CPT Code 90837: The Complete Guide to Billing 60-Minute Psychotherapy
The 90837 CPT code is the most scrutinized code in outpatient behavioral health, and probably the most misunderstood. Most guides will tell you it's "the 60-minute code." That's the descriptor, not the rule.
The real threshold is 53 minutes. There's no upper limit. And a session you coded correctly can still come back paid at a lower rate without anyone telling you.
A lot of what's published about this code is simply out of date. Some of it still tells therapists to bill an add-on code that disappeared three years ago.
Here's what 90837 actually covers, what it pays, and what to do when a payer pushes back.
What Is CPT Code 90837?
The official AMA descriptor is short: "Psychotherapy, 60 minutes with patient."1
It covers individual psychotherapy delivered face-to-face, either in person or by telehealth, with the client present. The whole session has to be psychotherapy. Medication management, case management, and administrative time don't belong under this code.

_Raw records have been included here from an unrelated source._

-- ==== Sys2Proof/Laws/State.lean ====
section
/-! SUPPORT. What each named update of the state does to each field: true by rfl, tagged simp, so that no proof unfolds a
record update. -/

namespace Sys2Proof.Machine

@[simp] theorem State.drive_cfg (s : State) (v : Byte) : (s.drive v).cfg = s.cfg := rfl
@[simp] theorem State.drive_phase (s : State) (v : Byte) : (s.drive v).phase = s.phase := rfl
@[simp] theorem State.drive_cur (s : State) (v : Byte) : (s.drive v).cur = s.cur := rfl
@[simp] theorem State.drive_win (s : State) (v : Byte) : (s.drive v).win = s.win := rfl
@[simp] theorem State.drive_arena (s : State) (v : Byte) : (s.drive v).arena = s.arena := rfl
@[simp] theorem State.drive_epoch (s : State) (v : Byte) : (s.drive v).epoch = s.epoch := rfl
@[simp] theorem State.drive_st (s : State) (v : Byte) : (s.drive v).st = s.st := rfl
@[simp] theorem State.drive_irq (s : State) (v : Byte) : (s.drive v).irq = s.irq := rfl
@[simp] theorem State.drive_dmacfg (s : State) (v : Byte) : (s.drive v).dmacfg = s.dmacfg := rfl
@[simp] theorem State.drive_icq (s : State) (v : Byte) : (s.drive v).icq = s.icq := rfl
@[simp] theorem State.drive_dma (s : State) (v : Byte) : (s.drive v).dma = s.dma := rfl
@[simp] theorem State.drive_rome (s : State) (v : Byte) : (s.drive v).rome = s.rome := rfl
@[simp] theorem State.drive_out (s : State) (v : Byte) : (s.drive v).out = s.out := rfl
@[simp] theorem State.drive_dataBus (s : State) (v : Byte) : (s.drive v).dataBus = some v := rfl
@[simp] theorem State.drive_inbox (s : State) (v : Byte) : (s.drive v).inbox = s.inbox := rfl
@[simp] theorem State.drive_draws (s : State) (v : Byte) : (s.drive v).draws = s.draws := rfl

@[simp] theorem State.release_cfg (s : State) : s.release.cfg = s.cfg := rfl
@[simp] theorem State.release_phase (s : State) : s.release.phase = s.phase := rfl
@[simp] theorem State.release_cur (s : State) : s.release.cur = s.cur := rfl
@[simp] theorem State.release_win (s : State) : s.release.win = s.win := rfl
@[simp] theorem State.release_arena (s : State) : s.release.arena = s.arena := rfl
@[simp] theorem State.release_epoch (s : State) : s.release.epoch = s.epoch := rfl
@[simp] theorem State.release_st (s : State) : s.release.st = s.st := rfl
@[simp] theorem State.release_irq (s : State) : s.release.irq = s.irq := rfl
@[simp] theorem State.release_dmacfg (s : State) : s.release.dmacfg = s.dmacfg := rfl
@[simp] theorem State.release_icq (s : State) : s.release.icq = s.icq := rfl
@[simp] theorem State.release_dma (s : State) : s.release.dma = s.dma := rfl
@[simp] theorem State.release_rome (s : State) : s.release.rome = s.rome := rfl
@[simp] theorem State.release_out (s : State) : s.release.out = s.out := rfl
@[simp] theorem State.release_dataBus (s : State) : s.release.dataBus = none := rfl
@[simp] theorem State.release_inbox (s : State) : s.release.inbox = s.inbox := rfl
@[simp] theorem State.release_draws (s : State) : s.release.draws = s.draws := rfl

@[simp] theorem State.tookDraw_cfg (s : State) : s.tookDraw.cfg = s.cfg := rfl
@[simp] theorem State.tookDraw_phase (s : State) : s.tookDraw.phase = s.phase := rfl
@[simp] theorem State.tookDraw_cur (s : State) : s.tookDraw.cur = s.cur := rfl
@[simp] theorem State.tookDraw_win (s : State) : s.tookDraw.win = s.win := rfl
@[simp] theorem State.tookDraw_arena (s : State) : s.tookDraw.arena = s.arena := rfl
@[simp] theorem State.tookDraw_epoch (s : State) : s.tookDraw.epoch = s.epoch := rfl
@[simp] theorem State.tookDraw_st (s : State) : s.tookDraw.st = s.st := rfl
@[simp] theorem State.tookDraw_irq (s : State) : s.tookDraw.irq = s.irq := rfl
@[simp] theorem State.tookDraw_dmacfg (s : State) : s.tookDraw.dmacfg = s.dmacfg := rfl
@[simp] theorem State.tookDraw_icq (s : State) : s.tookDraw.icq = s.icq := rfl
@[simp] theorem State.tookDraw_dma (s : State) : s.tookDraw.dma = s.dma := rfl
@[simp] theorem State.tookDraw_rome (s : State) : s.tookDraw.rome = s.rome := rfl
@[simp] theorem State.tookDraw_out (s : State) : s.tookDraw.out = s.out := rfl
@[simp] theorem State.tookDraw_dataBus (s : State) : s.tookDraw.dataBus = s.dataBus := rfl
@[simp] theorem State.tookDraw_inbox (s : State) : s.tookDraw.inbox = s.inbox := rfl
@[simp] theorem State.tookDraw_draws (s : State) : s.tookDraw.draws = s.draws + 1 := rfl

@[simp] theorem State.driveDraw_cfg (s : State) : s.driveDraw.cfg = s.cfg := rfl
@[simp] theorem State.driveDraw_phase (s : State) : s.driveDraw.phase = s.phase := rfl
@[simp] theorem State.driveDraw_cur (s : State) : s.driveDraw.cur = s.cur := rfl
@[simp] theorem State.driveDraw_win (s : State) : s.driveDraw.win = s.win := rfl
@[simp] theorem State.driveDraw_arena (s : State) : s.driveDraw.arena = s.arena := rfl
@[simp] theorem State.driveDraw_epoch (s : State) : s.driveDraw.epoch = s.epoch := rfl
@[simp] theorem State.driveDraw_st (s : State) : s.driveDraw.st = s.st := rfl
@[simp] theorem State.driveDraw_irq (s : State) : s.driveDraw.irq = s.irq := rfl
@[simp] theorem State.driveDraw_dmacfg (s : State) : s.driveDraw.dmacfg = s.dmacfg := rfl
@[simp] theorem State.driveDraw_icq (s : State) : s.driveDraw.icq = s.icq := rfl
@[simp] theorem State.driveDraw_dma (s : State) : s.driveDraw.dma = s.dma := rfl
@[simp] theorem State.driveDraw_rome (s : State) : s.driveDraw.rome = s.rome := rfl
@[simp] theorem State.driveDraw_out (s : State) : s.driveDraw.out = s.out := rfl
@[simp] theorem State.driveDraw_dataBus (s : State) : s.driveDraw.dataBus = some (Config.busDraw s.draws) := rfl
@[simp] theorem State.driveDraw_inbox (s : State) : s.driveDraw.inbox = s.inbox := rfl
@[simp] theorem State.driveDraw_draws (s : State) : s.driveDraw.draws = s.draws + 1 := rfl

@[simp] theorem State.raise_cfg (s : State) (b : Half) : (s.raise b).cfg = s.cfg := rfl
@[simp] theorem State.raise_phase (s : State) (b : Half) : (s.raise b).phase = s.phase := rfl
@[simp] theorem State.raise_cur (s : State) (b : Half) : (s.raise b).cur = s.cur := rfl
@[simp] theorem State.raise_win (s : State) (b : Half) : (s.raise b).win = s.win := rfl
@[simp] theorem State.raise_arena (s : State) (b : Half) : (s.raise b).arena = s.arena := rfl
@[simp] theorem State.raise_epoch (s : State) (b : Half) : (s.raise b).epoch = s.epoch := rfl
@[simp] theorem State.raise_st (s : State) (b : Half) : (s.raise b).st = { s.st with memerr := true } := rfl
@[simp] theorem State.raise_irq (s : State) (b : Half) : (s.raise b).irq = s.irq.setBits b := rfl
@[simp] theorem State.raise_dmacfg (s : State) (b : Half) : (s.raise b).dmacfg = s.dmacfg := rfl
@[simp] theorem State.raise_icq (s : State) (b : Half) : (s.raise b).icq = s.icq := rfl
@[simp] theorem State.raise_dma (s : State) (b : Half) : (s.raise b).dma = s.dma := rfl
@[simp] theorem State.raise_rome (s : State) (b : Half) : (s.raise b).rome = s.rome := rfl
@[simp] theorem State.raise_out (s : State) (b : Half) : (s.raise b).out = s.out := rfl
@[simp] theorem State.raise_dataBus (s : State) (b : Half) : (s.raise b).dataBus = s.dataBus := rfl
@[simp] theorem State.raise_inbox (s : State) (b : Half) : (s.raise b).inbox = s.inbox := rfl
@[simp] theorem State.raise_draws (s : State) (b : Half) : (s.raise b).draws = s.draws := rfl

@[simp] theorem State.setCursor_cfg (s : State) (i : CurNo) (c : Cursor) : (s.setCursor i c).cfg = s.cfg := rfl
@[simp] theorem State.setCursor_phase (s : State) (i : CurNo) (c : Cursor) : (s.setCursor i c).phase = s.phase := rfl
@[simp] theorem State.setCursor_cur (s : State) (i : CurNo) (c : Cursor) : (s.setCursor i c).cur = s.cur.set i.toNat c i.isLt := rfl
@[simp] theorem State.setCursor_win (s : State) (i : CurNo) (c : Cursor) : (s.setCursor i c).win = s.win := rfl
@[simp] theorem State.setCursor_arena (s : State) (i : CurNo) (c : Cursor) : (s.setCursor i c).arena = s.arena := rfl
@[simp] theorem State.setCursor_epoch (s : State) (i : CurNo) (c : Cursor) : (s.setCursor i c).epoch = s.epoch := rfl
@[simp] theorem State.setCursor_st (s : State) (i : CurNo) (c : Cursor) : (s.setCursor i c).st = s.st := rfl
@[simp] theorem State.setCursor_irq (s : State) (i : CurNo) (c : Cursor) : (s.setCursor i c).irq = s.irq := rfl
@[simp] theorem State.setCursor_dmacfg (s : State) (i : CurNo) (c : Cursor) : (s.setCursor i c).dmacfg = s.dmacfg := rfl
@[simp] theorem State.setCursor_icq (s : State) (i : CurNo) (c : Cursor) : (s.setCursor i c).icq = s.icq := rfl
@[simp] theorem State.setCursor_dma (s : State) (i : CurNo) (c : Cursor) : (s.setCursor i c).dma = s.dma := rfl
@[simp] theorem State.setCursor_rome (s : State) (i : CurNo) (c : Cursor) : (s.setCursor i c).rome = s.rome := rfl
@[simp] theorem State.setCursor_out (s : State) (i : CurNo) (c : Cursor) : (s.setCursor i c).out = s.out := rfl
@[simp] theorem State.setCursor_dataBus (s : State) (i : CurNo) (c : Cursor) : (s.setCursor i c).dataBus = s.dataBus := rfl
@[simp] theorem State.setCursor_inbox (s : State) (i : CurNo) (c : Cursor) : (s.setCursor i c).inbox = s.inbox := rfl
@[simp] theorem State.setCursor_draws (s : State) (i : CurNo) (c : Cursor) : (s.setCursor i c).draws = s.draws := rfl

@[simp] theorem State.mapCursors_cfg (s : State) (f : Cursor → Cursor) : (s.mapCursors f).cfg = s.cfg := rfl
@[simp] theorem State.mapCursors_phase (s : State) (f : Cursor → Cursor) : (s.mapCursors f).phase = s.phase := rfl
@[simp] theorem State.mapCursors_win (s : State) (f : Cursor → Cursor) : (s.mapCursors f).win = s.win := rfl
@[simp] theorem State.mapCursors_arena (s : State) (f : Cursor → Cursor) : (s.mapCursors f).arena = s.arena := rfl
@[simp] theorem State.mapCursors_epoch (s : State) (f : Cursor → Cursor) : (s.mapCursors f).epoch = s.epoch := rfl
@[simp] theorem State.mapCursors_st (s : State) (f : Cursor → Cursor) : (s.mapCursors f).st = s.st := rfl
@[simp] theorem State.mapCursors_irq (s : State) (f : Cursor → Cursor) : (s.mapCursors f).irq = s.irq := rfl
@[simp] theorem State.mapCursors_dmacfg (s : State) (f : Cursor → Cursor) : (s.mapCursors f).dmacfg = s.dmacfg := rfl
@[simp] theorem State.mapCursors_icq (s : State) (f : Cursor → Cursor) : (s.mapCursors f).icq = s.icq := rfl
@[simp] theorem State.mapCursors_dma (s : State) (f : Cursor → Cursor) : (s.mapCursors f).dma = s.dma := rfl
@[simp] theorem State.mapCursors_rome (s : State) (f : Cursor → Cursor) : (s.mapCursors f).rome = s.rome := rfl
@[simp] theorem State.mapCursors_out (s : State) (f : Cursor → Cursor) : (s.mapCursors f).out = s.out := rfl
@[simp] theorem State.mapCursors_dataBus (s : State) (f : Cursor → Cursor) : (s.mapCursors f).dataBus = s.dataBus := rfl
@[simp] theorem State.mapCursors_inbox (s : State) (f : Cursor → Cursor) : (s.mapCursors f).inbox = s.inbox := rfl
@[simp] theorem State.mapCursors_draws (s : State) (f : Cursor → Cursor) : (s.mapCursors f).draws = s.draws := rfl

Licensed mental health professionals bill it: psychiatrists, psychologists, LICSWs, LMFTs, and LPCs or LPCCs. Your scope depends on your state license and how each payer has credentialed you.
One common mix-up worth clearing up early. 90837 is an individual code. A 60-minute couples or family session isn't a 90837, it's 90847 or 90846, and billing for family therapy follows its own rules.
So the descriptor says 60 minutes. The billing rule says something different.
The 90837 Time Requirement (And the Ceiling That Doesn't Exist)
You can bill 90837 at 53 minutes or more of face-to-face psychotherapy.1 You don't need to reach 60. A 53-minute session qualifies.
Here's the part most articles get wrong: there is no upper limit. A 55-minute session and a 95-minute session are both 90837. Both pay the same.
That surprises people, and it leads to the second thing most articles get wrong. If you were taught to add a prolonged-services code to a long session, that option is gone. CPT codes 99354 and 99355 were deleted effective January 1, 2023.2
Their replacements don't help here. Codes 99417 and G2212 can't be billed alongside psychotherapy codes, which leaves no prolonged-services code that pairs with 90837 at all.3 Nobody says this plainly, so we will: past 53 minutes, the reimbursement stops changing.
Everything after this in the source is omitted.